Please return your enclosed BLUE proxy card today to implement positive changes the Company.  Even if you have already voted the proxy card submitted by Artes Medical, I ask for your vote as only your latest dated proxy card will count at the annual meeting.
 
Most sincerely,
Dr. Shack's Signature
Dr. H Michael Shack
 

 
 

 

FORWARD-LOOKING STATEMENTS

This letter to stockholders contains forward-looking statements that are based on the Proxy Organizer’s current beliefs and assumptions and on information currently available to the Proxy Organizer.  Forward-looking statements involve known and unknown risks, uncertainties and other factors that may cause the Company’s actual results, performance or achievements to be materially different from any future results, performance or achievements expressed or implied by the forward-looking statements.  As a result of these risks, uncertainties and other factors, readers are cautioned not to place undue reliance on any forward-looking statements included in this letter to stockholders.  These forward-looking statements represent beliefs and assumptions only as of the date of this letter, and the Company assumes no obligation to update these forward-looking statements publicly, even if new information becomes available in the future.

IMPORTANT ADDITIONAL INFORMATION

On October 6, 2008, the Proxy Organizer filed a definitive proxy statement with the Securities and Exchange Commission (the “SEC”) in connection with the solicitation of proxies for the Company’s 2008 annual meeting of stockholders (the “Proxy Statement”).
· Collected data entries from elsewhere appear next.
-- ==== Sys2Proof/Safety.lean ====
section
/-! DEFINITION. What counts as a good state and a safe run, in the terms the statements use. -/

namespace Sys2Proof.Safety

open Sys2Proof.Machine

/-- The lifecycle invariant (R14, R234): prepared or active, `FS` is finite and above 24000 Hz and
`MAX_BLOCK` fits the buffer; uninitialized, `FS`, `MAX_BLOCK` and every `VALID` are zero. -/
def LifecycleInv (s : State) : Prop :=
  (s.life ≠ .uninitialized →
    isFinite s.fs = true ∧ flt srMinExcl s.fs = true ∧ s.maxBlock.toNat ≤ Config.bufDepth) ∧
  (s.life = .uninitialized → s.fs = 0#32 ∧ s.maxBlock = 0#32 ∧ s.valid = PerBand.all false)

/-- The error record agrees with itself (R204, R205): with no cause recorded no flag is set and no
word recorded, and the flag of the recorded cause is set. -/
def ErrorInv (s : State) : Prop :=
  match s.errCause with
  | none => (∀ k, errorFlag s k = false) ∧ s.errCmd = 0#32
  | some k => errorFlag s k = true

/-- The byte address a lies in a word of the sample buffer (R41). -/
def InBuffer (a : Nat) : Prop :=
  ∃ ch i k, ch < Config.nch ∧ i < Config.bufDepth ∧ k < 4 ∧ a = 4 * bufAddr ch i + k

/-- The memory has its canonical form and lists nothing outside the sample buffer. -/
def MemoryInv (s : State) : Prop := Memory.wf s.buf ∧ ∀ x ∈ s.buf, InBuffer x.1

/-- The invariant of the machine. -/
structure Inv (s : State) : Prop where
  lifecycle : LifecycleInv s
  errors : ErrorInv s
  memory : MemoryInv s

/-- A run of k steps ends in a state: it meets no fault and no refusal. -/
def Runs (k : Nat) (s : State) : Prop := ∃ t, Host.Core.run Sys2Proof.core k s = .next t

/-- The illegal command words, from the bits (R64): a reserved op; a band, ch or n field that the
format requires to be zero and is not; a band above 2; a channel not below NCH; nin above NCH. -/
def IllegalWord (w : Word) : Prop :=
  let op := w.toNat / 2 ^ 24
  let band := w.toNat / 2 ^ 20 % 16
  let ch := w.toNat / 2 ^ 16 % 16
  let n := w.toNat % 2 ^ 16
  0x0E ≤ op ∨
  (op ∉ [3, 6, 7, 8] ∧ band ≠ 0) ∨
  (op ∉ [4, 5, 6, 7] ∧ ch ≠ 0) ∨
  (op ≠ 5 ∧ n ≠ 0) ∨
  (op ∈ [3, 6, 7, 8] ∧ 2 < band) ∨
  (op ∈ [4, 6, 7] ∧ 2 ≤ ch) ∨
  (op = 5 ∧ 2 < ch)

/-- The reserved addresses, row by row of the table of R32 with NCH = 2 and BUF_DEPTH = 4096
(R43). -/
def ReservedAddr (a : Nat) : Prop :=
  a = 0x0007 ∨ (0x000D ≤ a ∧ a ≤ 0x000F) ∨ a = 0x0016 ∨ a = 0x0017 ∨ a = 0x001E ∨
  a = 0x0026 ∨ a = 0x0036 ∨ (0x003D ≤ a ∧ a ≤ 0x003F) ∨ a = 0x0046 ∨ a = 0x0047 ∨
  (0x004E ≤ a ∧ a ≤ 0x0FFF) ∨ 0x3000 ≤ a

/-- The state with its error record blanked: what R204 says no command depends on. -/
def eraseErrors (s : State) : State :=
  { s with eInvParam := false, eUninit := false, eBadCmd := false, errCause := none, errCmd := 0#32 }

/-- A coefficient set of finite values. -/
def FiniteSet (c : CoefSet) : Prop :=
  isFinite c.b0 = true ∧ isFinite c.b1 = true ∧ isFinite c.b2 = true ∧ isFinite c.a1 = true ∧
    isFinite c.a2 = true

/-- A delay pair of zeros, of either sign. -/
def ZeroPair (d : Delay) : Prop := isZero d.s1 = true ∧ isZero d.s2 = true

end Sys2Proof.Safety
end

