/-! ## `applyBand` -/

@[simp] theorem applyBand_lowGainDb (b : Band) (g q : Word) (r : CoefSet) (s : State) :
    (applyBand b g q r s).lowGainDb = s.lowGainDb := rfl
@[simp] theorem applyBand_midGainDb (b : Band) (g q : Word) (r : CoefSet) (s : State) :
    (applyBand b g q r s).midGainDb = s.midGainDb := rfl
@[simp] theorem applyBand_highGainDb (b : Band) (g q : Word) (r : CoefSet) (s : State) :
    (applyBand b g q r s).highGainDb = s.highGainDb := rfl
@[simp] theorem applyBand_midQ (b : Band) (g q : Word) (r : CoefSet) (s : State) :
    (applyBand b g q r s).midQ = s.midQ := rfl
@[simp] theorem applyBand_satEn (b : Band) (g q : Word) (r : CoefSet) (s : State) :
    (applyBand b g q r s).satEn = s.satEn := rfl
@[simp] theorem applyBand_sampleRateIn (b : Band) (g q : Word) (r : CoefSet) (s : State) :
    (applyBand b g q r s).sampleRateIn = s.sampleRateIn := rfl
@[simp] theorem applyBand_maxBlockIn (b : Band) (g q : Word) (r : CoefSet) (s : State) :
    (applyBand b g q r s).maxBlockIn = s.maxBlockIn := rfl
@[simp] theorem applyBand_opFs (b : Band) (g q : Word) (r : CoefSet) (s : State) :
    (applyBand b g q r s).opFs = s.opFs := rfl
@[simp] theorem applyBand_opF0 (b : Band) (g q : Word) (r : CoefSet) (s : State) :
    (applyBand b g q r s).opF0 = s.opF0 := rfl
@[simp] theorem applyBand_opQ (b : Band) (g q : Word) (r : CoefSet) (s : State) :
    (applyBand b g q r s).opQ = s.opQ := rfl
@[simp] theorem applyBand_opGain (b : Band) (g q : Word) (r : CoefSet) (s : State) :
    (applyBand b g q r s).opGain = s.opGain := rfl
@[simp] theorem applyBand_opX (b : Band) (g q : Word) (r : CoefSet) (s : State) :
    (applyBand b g q r s).opX = s.opX := rfl
@[simp] theorem applyBand_cs (b : Band) (g q : Word) (r : CoefSet) (s : State) :
    (applyBand b g q r s).cs = s.cs := rfl
@[simp] theorem applyBand_resY (b : Band) (g q : Word) (r : CoefSet) (s : State) :
    (applyBand b g q r s).resY = s.resY := rfl
@[simp] theorem applyBand_life (b : Band) (g q : Word) (r : CoefSet) (s : State) :
    (applyBand b g q r s).life = s.life := rfl
@[simp] theorem applyBand_eInvParam (b : Band) (g q : Word) (r : CoefSet) (s : State) :
    (applyBand b g q r s).eInvParam = s.eInvParam := rfl
@[simp] theorem applyBand_eUninit (b : Band) (g q : Word) (r : CoefSet) (s : State) :
    (applyBand b g q r s).eUninit = s.eUninit := rfl
@[simp] theorem applyBand_eBadCmd (b : Band) (g q : Word) (r : CoefSet) (s : State) :
    (applyBand b g q r s).eBadCmd = s.eBadCmd := rfl
@[simp] theorem applyBand_calcCount (b : Band) (g q : Word) (r : CoefSet) (s : State) :
    (applyBand b g q r s).calcCount = s.calcCount := rfl
@[simp] theorem applyBand_errCause (b : Band) (g q : Word) (r : CoefSet) (s : State) :
    (applyBand b g q r s).errCause = s.errCause := rfl
@[simp] theorem applyBand_errCmd (b : Band) (g q : Word) (r : CoefSet) (s : State) :
    (applyBand b g q r s).errCmd = s.errCmd := rfl
@[simp] theorem applyBand_fs (b : Band) (g q : Word) (r : CoefSet) (s : State) :
    (applyBand b g q r s).fs = s.fs := rfl
@[simp] theorem applyBand_maxBlock (b : Band) (g q : Word) (r : CoefSet) (s : State) :
    (applyBand b g q r s).maxBlock = s.maxBlock := rfl
@[simp] theorem applyBand_coef (b : Band) (g q : Word) (r : CoefSet) (s : State) :
    (applyBand b g q r s).coef = s.coef.set b r := rfl
@[simp] theorem applyBand_lastGain (b : Band) (g q : Word) (r : CoefSet) (s : State) :
    (applyBand b g q r s).lastGain = s.lastGain.set b g := rfl
@[simp] theorem applyBand_lastQ (b : Band) (g q : Word) (r : CoefSet) (s : State) :
    (applyBand b g q r s).lastQ = if b = .mid then q else s.lastQ := rfl
@[simp] theorem applyBand_valid (b : Band) (g q : Word) (r : CoefSet) (s : State) :
    (applyBand b g q r s).valid = s.valid.set b true := rfl
@[simp] theorem applyBand_snapLowGain (b : Band) (g q : Word) (r : CoefSet) (s : State) :
    (applyBand b g q r s).snapLowGain = s.snapLowGain := rfl
@[simp] theorem applyBand_snapMidGain (b : Band) (g q : Word) (r : CoefSet) (s : State) :
    (applyBand b g q r s).snapMidGain = s.snapMidGain := rfl
@[simp] theorem applyBand_snapHighGain (b : Band) (g q : Word) (r : CoefSet) (s : State) :
    (applyBand b g q r s).snapHighGain = s.snapHighGain := rfl
@[simp] theorem applyBand_snapMidQ (b : Band) (g q : Word) (r : CoefSet) (s : State) :
    (applyBand b g q r s).snapMidQ = s.snapMidQ := rfl
@[simp] theorem applyBand_snapSat (b : Band) (g q : Word) (r : CoefSet) (s : State) :
    (applyBand b g q r s).snapSat = s.snapSat := rfl
@[simp] theorem applyBand_delay (b : Band) (g q : Word) (r : CoefSet) (s : State) :
    (applyBand b g q r s).delay = s.delay := rfl
@[simp] theorem applyBand_buf (b : Band) (g q : Word) (r : CoefSet) (s : State) :
    (applyBand b g q r s).buf = s.buf := rfl
@[simp] theorem applyBand_bufEpoch (b : Band) (g q : Word) (r : CoefSet) (s : State) :
    (applyBand b g q r s).bufEpoch = s.bufEpoch := rfl
@[simp] theorem applyBand_pending (b : Band) (g q : Word) (r : CoefSet) (s : State) :
    (applyBand b g q r s).pending = s.pending := rfl
@[simp] theorem applyBand_readData (b : Band) (g q : Word) (r : CoefSet) (s : State) :
    (applyBand b g q r s).readData = s.readData := rfl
The Proxy Organizer is mailing the attached Proxy Statement to stockholders prior to the annual meeting. The Proxy Statement contains important information about the Company and the annual meeting. The Company’s stockholders are urged to read the Proxy Statement carefully.  Stockholders will be able to obtain copies of the Proxy Organizer’s 2008 Proxy Statement and other documents filed by the Company with the SEC in connection with the Company’s 2008 annual meeting of stockholders for free at the SEC’s website at www.sec.gov.  The Proxy Organizer is deemed a participant in the solicitation of proxies from stockholders in connection with the Company’s 2008 annual meeting of stockholders. ALL PROXY DOCUMENTS ARE ALSO AVAILABLE IN GERMAN LANGUAGE UPON REQUEST FROM MACKENZIE PARTNERS.

The contents of the websites referenced above are not deemed to be incorporated by reference into the Proxy Organizer’s Proxy Statement.